Failed to rejoin Galera cluster
Dear all,
we have 4node Percona XtraDB Cluster v5.5.x and until yesterday all worked fine. Yesterday we had to temporarily disconnect one node due to maintenance and now we are not able to rejoin the cluster again.
Each time we start the node it fails after SST. I tried to completely deleted all files inside the MySQL datadir but the result is the same.

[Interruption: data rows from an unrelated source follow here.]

/-- With no command waiting (the model's choice, log 3): an event of the moment, a timer that has run out, a grant, or one bus
clock period, in this order, each as the command of its row does it. When each event of the moment is due (R44, R71, R72, R73, R132, R136,
R153, R183; how a check of the pool-wait list is kept is log 30's, the straps that RESET_RELEASE carries are log 22's); what an event
leaves, and what a timer that has run out leaves, is what exec of its row leaves. What the passing of time gives: device time and the
microsecond timers count whole microseconds, with device time's wrap (R98, R110, R137, R157, R166), the monitors' references age in bus
clock periods (R90), and nothing else changes. How far off an expiry is: a microsecond timer reaches 0 with the increase of device time
that brings it there, and a loss deadline stands 1.5P after its reference (R90); nothing else is waited for. The bus clock's rate and
phase (log 6), the order of timers that have run out (log 3), and the order of watchdogs that the same period brings to 0 (log 36), are
the model's. -/
def Obligations.IdleStepActsByItself : Prop :=
  (∀ (d : Device) (q : List Instr),
    (∀ u, exec (u.row d.straps) ⟨d, q⟩ = .next ⟨d.take u, q⟩) ∧
    (∀ u, d.isReady u = true ↔ Due d u) ∧
    (∀ e, Settled d → d.timeLeft e = some 0 → exec e.row ⟨d, q⟩ = .next ⟨(d.expire e).tripExpired, q⟩)) ∧
  (∀ d : Device,
    let expiries : List Expiry :=
      [.holdLimit .a, .holdLimit .b, .poolWait .a, .poolWait .b, .lockLimit .a, .lockLimit .b] ++
      (List.finRange 16).map .watchdog ++
      [.acquisition .tsa, .sync .tsa, .acquisition .tsb, .sync .tsb, .acquisition .fms, .sync .fms, .acquisition .fme, .sync .fme,
        .lct, .settleEnd d.straps, .flashRetry, .flashTimeout, .rstOut]
    let quiet : Prop := Settled d ∧ ∀ e, d.timeLeft e ≠ some 0
    let eligible : Requester → Prop := fun r => d.pendingOf r ≠ none ∧ ∀ p, d.mem.exclusive = .held p → r = .channel p
    (∀ u, d.urgent = some u → step ⟨d, []⟩ = exec (u.row d.straps) ⟨d, []⟩) ∧
    (∀ before e after, Settled d → expiries = before ++ e :: after → d.timeLeft e = some 0 →
      (∀ x ∈ before, d.timeLeft x ≠ some 0) → step ⟨d, []⟩ = exec e.row ⟨d, []⟩) ∧
    (quiet → d.mem.outstanding = none → (∃ r ∈ d.mem.rotation, eligible r) → step ⟨d, []⟩ = exec .arbiterGrant ⟨d, []⟩) ∧
    (quiet → (d.mem.outstanding ≠ none ∨ ∀ r ∈ d.mem.rotation, ¬eligible r) →
      step ⟨d, []⟩ = .next ⟨(d.advance 1).tripExpired, []⟩)) ∧
  (∀ (d : Device) (n : Nat),
    let us := (d.clock.sub + n) / d.clock.perUs
    let down : Option Nat → Option Nat := fun x => x.map (· - us)
    let t := d.advance n
    t.clock = ⟨d.clock.deviceTime + BitVec.ofNat 32 us, (d.clock.sub + n) % d.clock.perUs, d.clock.perUs⟩ ∧
    (∀ w, t.win w = { d.win w with rt := { d.rt w with watchdog := down (d.rt w).watchdog } }) ∧
    (∀ p, t.port p = { d.port p with
      holdTimer := down (d.port p).holdTimer
      lock := match (d.port p).lock with
        | .opened k a rem => .opened k a (rem - us)
        | .closing k a rem => .closing k a (down rem)
        | l => l }) ∧
    (∀ x, t.monitors.get x = { d.monitors.get x with since := (d.monitors.get x).since.map (· + n) }) ∧
    t.lct = { d.lct with remaining := down d.lct.remaining } ∧
    t.startup = { d.startup with
      settleTimer := down d.startup.settleTimer, rstOutTimer := down d.startup.rstOutTimer
      flashTimer := down d.startup.flashTimer
      loader := match d.startup.loader with | .retryWait rem => .retryWait (rem - us) | l => l } ∧
    (t.entries, t.poolWait, t.safeStore, t.commitQueue, t.mem, t.fault, t.link, t.straps, t.config, t.freeIndex) =
      (d.entries, d.poolWait, d.safeStore, d.commitQueue, d.mem, d.fault, d.link, d.straps, d.config, d.freeIndex)) ∧
  (∀ d : Device, 0 < d.clock.perUs →
    let left : Option Nat → Option Nat := fun x => x.map d.clock.untilZero
    (∀ us n, d.clock.untilZero us ≤ n ↔ us ≤ (d.clock.sub + n) / d.clock.perUs) ∧
    (∀ x, (d.monitors.get x).since = none → d.untilLoss x = none) ∧
    (∀ x e, (d.monitors.get x).since = some e → ∃ u, d.untilLoss x = some u ∧
      ∀ n, u ≤ n ↔ 3 * (d.period x * d.clock.perUs) ≤ 2 * (e + n)) ∧
    (∀ p c k, (d.port p).current = some c → c.phase = .held k → k ≠ .poolWait →
      d.timeLeft (.holdLimit p) = left (d.port p).holdTimer) ∧
    (∀ p, (∀ c k, (d.port p).current = some c → c.phase = .held k → k = .poolWait) → d.timeLeft (.holdLimit p) = none) ∧
    (∀ p c, (d.port p).current = some c → c.phase = .held .poolWait → d.timeLeft (.poolWait p) = left (d.port p).holdTimer) ∧
    (∀ p, (∀ c, (d.port p).current = some c → c.phase ≠ .held .poolWait) → d.timeLeft (.poolWait p) = none) ∧
    (∀ p k a rem, (d.port p).lock = .opened k a rem → d.timeLeft (.lockLimit p) = left (some rem)) ∧
    (∀ p k a rem, (d.port p).lock = .closing k a rem → d.timeLeft (.lockLimit p) = left rem) ∧
    (∀ p, (∀ k a rem, (d.port p).lock ≠ .opened k a rem) → (∀ k a rem, (d.port p).lock ≠ .closing k a rem) →
      d.timeLeft (.lockLimit p) = none) ∧
    (∀ w, d.timeLeft (.watchdog w) = left (d.rt w).watchdog) ∧
    (∀ x, d.timeLeft (.acquisition x) = if (d.monitors.get x).state = .acquiring then d.untilLoss x else none) ∧
    (∀ x, d.timeLeft (.sync x) = if (d.monitors.get x).state = .present then d.untilLoss x else none) ∧
    d.timeLeft .lct = left d.lct.remaining ∧
    (∀ straps, d.timeLeft (.settleEnd straps) = left d.startup.settleTimer) ∧
    (∀ rem, d.startup.loader = .retryWait rem → d.timeLeft .flashRetry = left (some rem)) ∧
    ((∀ rem, d.startup.loader ≠ .retryWait rem) → d.timeLeft .flashRetry = none) ∧
    d.timeLeft .flashTimeout = left d.startup.flashTimer ∧
    d.timeLeft .rstOut = left d.startup.rstOutTimer ∧
    (∀ e t, d.timeLeft e = some t → t ∈ d.dueTimes) ∧
    (∀ t, t ∈ d.dueTimes ↔
      (∃ w, left (d.rt w).watchdog = some t) ∨
      (∃ p, left (d.port p).holdTimer = some t) ∨
      (∃ p k a rem, (d.port p).lock = .opened k a rem ∧ left (some rem) = some t) ∨
      (∃ p k a rem, (d.port p).lock = .closing k a rem ∧ left rem = some t) ∨
      left d.lct.remaining = some t ∨ left d.startup.settleTimer = some t ∨ left d.startup.rstOutTimer = some t ∨
      (∃ rem, d.startup.loader = .retryWait rem ∧ left (some rem) = some t) ∨ left d.startup.flashTimer = some t ∨
      (∃ x, d.untilLoss x = some t)))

Could you please someone help?
Thanks in advance!
mysql_error.log
============
160405 22:06:36 [Note] WSREP: Read nil XID from storage engines, skipping position init
160405 22:06:36 [Note] WSREP: wsrep_load(): loading provider library 'none'
160405 22:06:36 [Note] WSREP: Service disconnected.
160405 22:06:37 [Note] WSREP: Some threads may fail to exit.
Error in my_thread_global_end(): 1 threads didn't exit
160405 22:06:42 [Note] WSREP: Read nil XID from storage engines, skipping position init
160405 22:06:42 [Note] WSREP: wsrep_load(): loading provider library 'none'
160405 22:06:43 [Note] WSREP: Service disconnected.
160405 22:06:44 [Note] WSREP: Some threads may fail to exit.
Error in my_thread_global_end(): 1 threads didn't exit
160405 22:06:49 mysqld_safe Starting mysqld daemon with databases from /galera
160405 22:06:49 mysqld_safe Skipping wsrep-recover for empty datadir: /galera
160405 22:06:49 mysqld_safe Assigning 00000000-0000-0000-0000-000000000000:-1 to wsrep_start_position
160405 22:06:49 [Note] WSREP: wsrep_start_position var submitted: '00000000-0000-0000-0000-000000000000:-1'
160405 22:06:49 [Note] WSREP: Read nil XID from storage engines, skipping position init
160405 22:06:49 [Note] WSREP: wsrep_load(): loading provider library '/usr/lib64/libgalera_smm.so'
160405 22:06:49 [Note] WSREP: wsrep_load(): Galera 2.12(r318911d) by Codership Oy <info@codership.com> loaded successfully.
160405 22:06:49 [Warning] WSREP: Could not open saved state file for reading: /galera//grastate.dat
160405 22:06:49 [Note] WSREP: Found saved state: 00000000-0000-0000-0000-000000000000:-1
160405 22:06:49 [Note] WSREP: Preallocating 5368710440/5368710440 bytes in '/galera//galera.cache'...
160405 22:06:49 [Note] WSREP: Passing config to GCS: base_host = 10.1.1.4; base_port = 4567; cert.log_conflicts = no; debug = no; evs.inactive_check_period = PT0.5S; evs.inactive_timeout = PT15S; evs.join_retrans_period = PT1S; evs.max_install_timeouts = 3; evs.send_window = 4; evs.stats_report_period = PT1M; evs.suspect_timeout = PT5S; evs.user_send_window = 2; evs.view_forget_timeout = PT24H; gcache.dir = /galera/; gcache.keep_pages_size = 0; gcache.mem_size = 0; gcache.name = /galera//galera.cache; gcache.page_size = 128M; gcache.size = 5G; gcs.fc_debug = 0; gcs.fc_factor = 1.0; gcs.fc_limit = 16; gcs.fc_master_slave = no; gcs.max_packet_size = 64500; gcs.max_throttle = 0.25; gcs.recv_q_hard_limit = 9223372036854775807; gcs.recv_q_soft_limit = 0.25; gcs.sync_donor = no; gmcast.version = 0; pc.announce_timeout = PT3S; pc.checksum = false; pc.ignore_quorum = false; pc.ignore_sb = false; pc.npvo = false; pc.version = 0; pc.wait_prim = true; pc.wait_prim_timeout = P30S; pc.weight = 1; protonet.backend = asio; protonet.version
160405 22:06:50 [Note] WSREP: Assign initial position for certification: -1, protocol version: -1
160405 22:06:50 [Note] WSREP: wsrep_sst_grab()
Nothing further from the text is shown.